EXTRACTED DATA:
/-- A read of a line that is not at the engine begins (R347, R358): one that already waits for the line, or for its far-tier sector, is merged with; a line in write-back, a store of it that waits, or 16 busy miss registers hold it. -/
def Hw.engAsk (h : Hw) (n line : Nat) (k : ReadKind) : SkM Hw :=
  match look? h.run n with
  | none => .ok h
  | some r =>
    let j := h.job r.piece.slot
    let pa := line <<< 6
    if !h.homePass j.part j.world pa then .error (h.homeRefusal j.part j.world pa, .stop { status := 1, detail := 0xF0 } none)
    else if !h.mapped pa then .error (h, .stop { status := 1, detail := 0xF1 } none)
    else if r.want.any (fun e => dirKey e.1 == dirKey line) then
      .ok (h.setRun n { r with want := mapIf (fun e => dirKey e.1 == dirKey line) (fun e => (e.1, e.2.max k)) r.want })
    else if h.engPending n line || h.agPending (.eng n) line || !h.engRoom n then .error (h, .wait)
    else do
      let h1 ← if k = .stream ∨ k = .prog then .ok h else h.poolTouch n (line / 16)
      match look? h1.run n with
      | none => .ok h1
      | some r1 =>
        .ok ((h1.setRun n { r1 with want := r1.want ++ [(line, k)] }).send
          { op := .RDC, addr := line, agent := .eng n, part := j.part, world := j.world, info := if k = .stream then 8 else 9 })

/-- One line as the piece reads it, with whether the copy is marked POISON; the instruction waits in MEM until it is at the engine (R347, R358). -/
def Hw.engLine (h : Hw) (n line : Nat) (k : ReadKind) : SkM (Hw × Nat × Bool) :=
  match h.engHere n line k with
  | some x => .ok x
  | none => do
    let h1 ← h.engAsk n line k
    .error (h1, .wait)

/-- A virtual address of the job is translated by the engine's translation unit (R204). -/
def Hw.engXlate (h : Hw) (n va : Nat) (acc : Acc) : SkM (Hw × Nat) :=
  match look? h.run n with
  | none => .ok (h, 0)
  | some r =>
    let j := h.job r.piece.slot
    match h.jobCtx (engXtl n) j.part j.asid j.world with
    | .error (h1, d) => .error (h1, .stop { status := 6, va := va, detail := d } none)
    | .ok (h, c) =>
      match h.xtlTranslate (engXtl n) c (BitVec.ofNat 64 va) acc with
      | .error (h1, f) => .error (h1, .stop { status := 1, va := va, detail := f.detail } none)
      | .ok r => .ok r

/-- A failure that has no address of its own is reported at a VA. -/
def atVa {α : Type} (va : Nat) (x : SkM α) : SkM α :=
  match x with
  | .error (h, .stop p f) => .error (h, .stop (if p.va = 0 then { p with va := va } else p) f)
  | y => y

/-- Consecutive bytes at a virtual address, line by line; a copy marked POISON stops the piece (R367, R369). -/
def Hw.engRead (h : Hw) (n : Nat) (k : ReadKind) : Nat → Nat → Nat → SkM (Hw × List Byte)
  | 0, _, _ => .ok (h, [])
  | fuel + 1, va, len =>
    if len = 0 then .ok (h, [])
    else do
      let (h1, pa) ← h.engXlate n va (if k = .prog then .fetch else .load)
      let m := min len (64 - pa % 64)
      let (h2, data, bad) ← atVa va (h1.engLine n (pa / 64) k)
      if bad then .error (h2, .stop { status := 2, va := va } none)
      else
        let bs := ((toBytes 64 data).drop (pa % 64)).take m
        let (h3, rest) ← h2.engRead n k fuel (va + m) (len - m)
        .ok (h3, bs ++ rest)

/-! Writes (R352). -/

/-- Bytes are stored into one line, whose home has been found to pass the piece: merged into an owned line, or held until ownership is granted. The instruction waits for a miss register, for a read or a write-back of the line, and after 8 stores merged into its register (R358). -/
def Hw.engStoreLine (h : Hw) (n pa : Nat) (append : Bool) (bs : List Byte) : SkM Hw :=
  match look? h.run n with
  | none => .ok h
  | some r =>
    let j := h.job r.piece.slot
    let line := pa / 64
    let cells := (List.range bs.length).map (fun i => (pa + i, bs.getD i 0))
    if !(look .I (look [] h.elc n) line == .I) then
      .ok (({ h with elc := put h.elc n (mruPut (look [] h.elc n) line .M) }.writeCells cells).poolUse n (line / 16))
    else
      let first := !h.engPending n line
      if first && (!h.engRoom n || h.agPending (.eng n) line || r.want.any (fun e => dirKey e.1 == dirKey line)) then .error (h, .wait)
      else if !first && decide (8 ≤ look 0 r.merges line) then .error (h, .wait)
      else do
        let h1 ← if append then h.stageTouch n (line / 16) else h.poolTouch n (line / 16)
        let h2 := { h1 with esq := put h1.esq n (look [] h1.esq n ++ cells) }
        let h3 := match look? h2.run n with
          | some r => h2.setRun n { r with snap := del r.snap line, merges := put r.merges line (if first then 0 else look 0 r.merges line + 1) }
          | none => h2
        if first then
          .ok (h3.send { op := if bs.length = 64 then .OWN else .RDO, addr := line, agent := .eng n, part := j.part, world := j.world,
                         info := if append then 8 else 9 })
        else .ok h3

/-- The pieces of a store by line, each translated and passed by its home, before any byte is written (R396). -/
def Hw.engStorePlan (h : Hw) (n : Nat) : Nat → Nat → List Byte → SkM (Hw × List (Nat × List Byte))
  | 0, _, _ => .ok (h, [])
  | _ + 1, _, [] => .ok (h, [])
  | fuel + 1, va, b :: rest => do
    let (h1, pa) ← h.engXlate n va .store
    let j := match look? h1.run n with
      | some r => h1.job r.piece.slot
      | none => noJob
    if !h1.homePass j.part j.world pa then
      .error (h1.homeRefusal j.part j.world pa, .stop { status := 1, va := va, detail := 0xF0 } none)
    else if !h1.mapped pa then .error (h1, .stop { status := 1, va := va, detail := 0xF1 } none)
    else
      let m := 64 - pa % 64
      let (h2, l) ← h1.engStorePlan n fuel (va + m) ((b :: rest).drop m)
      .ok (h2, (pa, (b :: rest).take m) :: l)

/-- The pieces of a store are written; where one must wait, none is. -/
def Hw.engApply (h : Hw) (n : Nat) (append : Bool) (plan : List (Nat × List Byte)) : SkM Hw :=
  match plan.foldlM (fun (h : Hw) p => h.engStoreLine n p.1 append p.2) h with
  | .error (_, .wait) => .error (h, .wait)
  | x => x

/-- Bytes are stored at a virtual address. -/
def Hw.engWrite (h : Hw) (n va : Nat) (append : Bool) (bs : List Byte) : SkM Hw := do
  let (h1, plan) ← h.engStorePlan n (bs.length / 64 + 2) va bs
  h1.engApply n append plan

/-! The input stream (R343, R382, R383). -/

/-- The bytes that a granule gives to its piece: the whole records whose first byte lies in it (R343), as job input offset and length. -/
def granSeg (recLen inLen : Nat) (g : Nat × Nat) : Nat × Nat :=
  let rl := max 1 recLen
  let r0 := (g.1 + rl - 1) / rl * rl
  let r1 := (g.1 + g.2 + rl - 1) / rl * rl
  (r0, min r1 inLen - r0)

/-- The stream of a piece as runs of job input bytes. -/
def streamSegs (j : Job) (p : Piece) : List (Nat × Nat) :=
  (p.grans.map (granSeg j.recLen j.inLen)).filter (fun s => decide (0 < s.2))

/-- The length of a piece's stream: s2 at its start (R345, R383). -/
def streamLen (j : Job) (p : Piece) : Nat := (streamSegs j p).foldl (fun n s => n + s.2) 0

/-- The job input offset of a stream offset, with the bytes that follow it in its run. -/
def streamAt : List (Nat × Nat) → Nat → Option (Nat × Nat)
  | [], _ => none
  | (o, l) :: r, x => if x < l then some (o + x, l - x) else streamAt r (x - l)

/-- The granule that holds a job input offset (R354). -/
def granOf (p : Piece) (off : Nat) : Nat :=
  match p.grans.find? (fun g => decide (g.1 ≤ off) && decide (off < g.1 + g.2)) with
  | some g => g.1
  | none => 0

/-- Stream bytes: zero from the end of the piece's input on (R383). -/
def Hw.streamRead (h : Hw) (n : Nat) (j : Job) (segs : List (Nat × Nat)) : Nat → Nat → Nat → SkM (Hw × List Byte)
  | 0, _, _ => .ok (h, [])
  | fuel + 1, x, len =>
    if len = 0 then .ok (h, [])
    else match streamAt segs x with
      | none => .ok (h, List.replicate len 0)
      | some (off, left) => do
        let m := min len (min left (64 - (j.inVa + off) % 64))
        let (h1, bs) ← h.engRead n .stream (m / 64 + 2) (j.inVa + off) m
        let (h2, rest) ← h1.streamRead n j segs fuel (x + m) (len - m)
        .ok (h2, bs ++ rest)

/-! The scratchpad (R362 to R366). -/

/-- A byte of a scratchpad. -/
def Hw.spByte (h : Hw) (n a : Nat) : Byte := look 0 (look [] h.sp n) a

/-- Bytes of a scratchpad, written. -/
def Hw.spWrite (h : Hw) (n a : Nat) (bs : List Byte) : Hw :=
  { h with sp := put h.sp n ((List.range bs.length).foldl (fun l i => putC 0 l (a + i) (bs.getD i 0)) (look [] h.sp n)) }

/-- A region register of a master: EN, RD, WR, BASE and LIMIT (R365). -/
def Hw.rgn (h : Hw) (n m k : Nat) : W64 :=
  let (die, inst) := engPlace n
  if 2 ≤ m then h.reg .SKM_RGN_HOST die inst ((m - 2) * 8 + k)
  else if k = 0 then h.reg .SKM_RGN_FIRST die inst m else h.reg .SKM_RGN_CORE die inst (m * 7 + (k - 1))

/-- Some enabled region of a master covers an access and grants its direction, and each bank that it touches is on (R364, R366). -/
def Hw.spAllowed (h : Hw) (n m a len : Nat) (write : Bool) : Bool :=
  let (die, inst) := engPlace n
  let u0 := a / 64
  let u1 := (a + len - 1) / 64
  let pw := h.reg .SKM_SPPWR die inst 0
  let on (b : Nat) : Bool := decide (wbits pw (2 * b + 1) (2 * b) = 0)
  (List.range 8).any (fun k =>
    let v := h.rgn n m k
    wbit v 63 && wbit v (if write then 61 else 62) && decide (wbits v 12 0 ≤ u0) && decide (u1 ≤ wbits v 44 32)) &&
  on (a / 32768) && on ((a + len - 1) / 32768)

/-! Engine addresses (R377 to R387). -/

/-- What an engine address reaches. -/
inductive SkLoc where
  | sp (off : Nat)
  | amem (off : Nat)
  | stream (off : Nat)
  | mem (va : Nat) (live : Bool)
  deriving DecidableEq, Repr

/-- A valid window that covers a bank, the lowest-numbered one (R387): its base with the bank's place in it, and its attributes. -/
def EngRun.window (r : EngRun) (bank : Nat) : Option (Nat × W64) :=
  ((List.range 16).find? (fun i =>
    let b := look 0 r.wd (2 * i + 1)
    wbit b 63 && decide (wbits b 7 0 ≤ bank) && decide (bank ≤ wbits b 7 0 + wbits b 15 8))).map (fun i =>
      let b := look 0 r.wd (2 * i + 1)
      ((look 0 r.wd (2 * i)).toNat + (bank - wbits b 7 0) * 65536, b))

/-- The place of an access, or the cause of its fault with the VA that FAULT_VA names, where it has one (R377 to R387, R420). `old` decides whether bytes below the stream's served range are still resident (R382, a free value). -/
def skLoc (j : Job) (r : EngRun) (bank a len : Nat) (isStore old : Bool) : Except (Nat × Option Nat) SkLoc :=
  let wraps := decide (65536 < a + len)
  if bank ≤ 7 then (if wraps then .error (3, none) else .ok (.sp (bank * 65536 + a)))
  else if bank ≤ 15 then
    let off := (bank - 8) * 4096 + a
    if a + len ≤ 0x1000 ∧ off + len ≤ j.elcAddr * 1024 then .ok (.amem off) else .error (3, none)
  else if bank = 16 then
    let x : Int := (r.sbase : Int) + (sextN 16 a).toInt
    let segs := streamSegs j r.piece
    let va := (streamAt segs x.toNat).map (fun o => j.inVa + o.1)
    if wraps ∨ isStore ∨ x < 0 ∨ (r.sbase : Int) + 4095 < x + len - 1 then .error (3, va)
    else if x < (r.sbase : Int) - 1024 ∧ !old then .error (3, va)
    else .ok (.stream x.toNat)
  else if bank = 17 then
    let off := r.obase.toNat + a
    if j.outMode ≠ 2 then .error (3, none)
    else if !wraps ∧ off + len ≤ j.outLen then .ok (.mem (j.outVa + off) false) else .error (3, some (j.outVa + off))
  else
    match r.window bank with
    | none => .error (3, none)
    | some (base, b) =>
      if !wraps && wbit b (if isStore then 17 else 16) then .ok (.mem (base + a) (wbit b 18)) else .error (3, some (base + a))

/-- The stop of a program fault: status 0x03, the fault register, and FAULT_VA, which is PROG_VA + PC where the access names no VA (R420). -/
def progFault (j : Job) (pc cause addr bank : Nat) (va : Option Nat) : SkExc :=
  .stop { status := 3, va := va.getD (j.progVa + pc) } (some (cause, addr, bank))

---

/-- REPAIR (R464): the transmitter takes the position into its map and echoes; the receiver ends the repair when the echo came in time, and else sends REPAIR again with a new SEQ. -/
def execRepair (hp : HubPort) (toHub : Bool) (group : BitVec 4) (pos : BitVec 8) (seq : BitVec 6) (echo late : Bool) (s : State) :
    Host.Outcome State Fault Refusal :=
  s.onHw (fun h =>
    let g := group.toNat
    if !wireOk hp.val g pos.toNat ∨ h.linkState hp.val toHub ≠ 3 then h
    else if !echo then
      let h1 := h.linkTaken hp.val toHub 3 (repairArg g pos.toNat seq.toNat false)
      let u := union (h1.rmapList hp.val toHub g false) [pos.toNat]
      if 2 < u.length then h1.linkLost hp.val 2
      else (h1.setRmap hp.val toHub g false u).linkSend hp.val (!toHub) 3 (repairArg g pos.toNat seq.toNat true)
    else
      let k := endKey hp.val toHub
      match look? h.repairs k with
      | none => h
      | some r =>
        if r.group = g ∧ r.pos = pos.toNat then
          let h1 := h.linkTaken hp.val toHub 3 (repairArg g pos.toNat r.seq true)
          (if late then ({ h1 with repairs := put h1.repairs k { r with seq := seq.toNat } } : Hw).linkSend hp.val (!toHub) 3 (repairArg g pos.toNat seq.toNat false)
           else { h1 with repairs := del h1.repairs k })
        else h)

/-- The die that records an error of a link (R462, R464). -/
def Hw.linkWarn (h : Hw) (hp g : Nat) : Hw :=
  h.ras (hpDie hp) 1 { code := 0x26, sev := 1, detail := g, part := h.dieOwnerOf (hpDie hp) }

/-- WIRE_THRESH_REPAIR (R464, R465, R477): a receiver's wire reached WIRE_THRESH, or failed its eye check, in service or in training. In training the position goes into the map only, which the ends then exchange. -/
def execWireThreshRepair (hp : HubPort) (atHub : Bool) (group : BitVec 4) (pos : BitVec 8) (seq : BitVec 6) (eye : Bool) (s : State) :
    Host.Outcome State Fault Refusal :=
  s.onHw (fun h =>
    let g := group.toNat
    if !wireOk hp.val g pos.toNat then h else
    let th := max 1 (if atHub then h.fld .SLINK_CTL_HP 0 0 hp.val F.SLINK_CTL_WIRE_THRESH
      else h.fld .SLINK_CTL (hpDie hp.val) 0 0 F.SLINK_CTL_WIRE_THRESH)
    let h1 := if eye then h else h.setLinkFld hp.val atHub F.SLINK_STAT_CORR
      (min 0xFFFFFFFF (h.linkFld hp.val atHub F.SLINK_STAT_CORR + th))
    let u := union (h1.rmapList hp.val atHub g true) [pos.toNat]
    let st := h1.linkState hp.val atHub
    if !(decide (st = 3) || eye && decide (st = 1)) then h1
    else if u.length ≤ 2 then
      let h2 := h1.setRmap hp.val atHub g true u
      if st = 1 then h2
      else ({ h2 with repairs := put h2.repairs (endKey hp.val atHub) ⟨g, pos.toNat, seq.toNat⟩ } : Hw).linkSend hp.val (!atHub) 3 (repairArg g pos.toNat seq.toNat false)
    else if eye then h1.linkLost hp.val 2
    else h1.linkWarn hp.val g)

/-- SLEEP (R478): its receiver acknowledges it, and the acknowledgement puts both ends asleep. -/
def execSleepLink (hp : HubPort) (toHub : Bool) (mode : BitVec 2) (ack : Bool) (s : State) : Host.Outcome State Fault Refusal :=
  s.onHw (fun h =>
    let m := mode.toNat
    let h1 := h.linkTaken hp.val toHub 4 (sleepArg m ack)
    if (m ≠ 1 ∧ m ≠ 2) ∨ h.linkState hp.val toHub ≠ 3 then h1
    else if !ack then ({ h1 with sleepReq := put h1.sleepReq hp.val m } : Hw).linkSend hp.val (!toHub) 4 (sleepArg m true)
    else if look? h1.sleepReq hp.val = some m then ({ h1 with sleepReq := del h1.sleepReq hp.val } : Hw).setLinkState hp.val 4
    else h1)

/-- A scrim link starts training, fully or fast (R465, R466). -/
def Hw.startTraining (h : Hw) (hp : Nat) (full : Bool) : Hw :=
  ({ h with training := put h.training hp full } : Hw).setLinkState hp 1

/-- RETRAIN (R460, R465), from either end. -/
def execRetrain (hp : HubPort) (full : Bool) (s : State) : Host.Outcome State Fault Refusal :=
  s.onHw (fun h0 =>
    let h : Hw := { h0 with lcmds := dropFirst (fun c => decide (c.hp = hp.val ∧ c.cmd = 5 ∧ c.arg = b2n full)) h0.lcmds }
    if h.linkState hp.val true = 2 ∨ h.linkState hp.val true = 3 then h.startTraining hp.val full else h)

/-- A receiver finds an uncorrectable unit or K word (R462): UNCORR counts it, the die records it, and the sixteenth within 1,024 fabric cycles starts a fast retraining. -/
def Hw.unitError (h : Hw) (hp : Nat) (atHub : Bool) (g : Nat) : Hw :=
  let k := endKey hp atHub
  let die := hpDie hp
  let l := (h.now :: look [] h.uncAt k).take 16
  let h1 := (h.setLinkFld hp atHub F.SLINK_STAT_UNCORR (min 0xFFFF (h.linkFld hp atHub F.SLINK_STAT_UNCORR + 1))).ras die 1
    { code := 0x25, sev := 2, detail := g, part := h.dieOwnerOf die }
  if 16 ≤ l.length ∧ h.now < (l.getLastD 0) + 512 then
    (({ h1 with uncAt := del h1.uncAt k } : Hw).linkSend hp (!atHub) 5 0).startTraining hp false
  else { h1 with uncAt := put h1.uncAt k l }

WHAT TO PRODUCE: From the entries above, restate word for word the lines from the line containing "def Hw.engAsk (h" to the line containing "else if r.want.any", both ends included, and nothing more.

SOLUTION FOR THIS PROBLEM:
def Hw.engAsk (h : Hw) (n line : Nat) (k : ReadKind) : SkM Hw :=
  match look? h.run n with
  | none => .ok h
  | some r =>
    let j := h.job r.piece.slot
    let pa := line <<< 6
    if !h.homePass j.part j.world pa then .error (h.homeRefusal j.part j.world pa, .stop { status := 1, detail := 0xF0 } none)
    else if !h.mapped pa then .error (h, .stop { status := 1, detail := 0xF1 } none)
    else if r.want.any (fun e => dirKey e.1 == dirKey line) then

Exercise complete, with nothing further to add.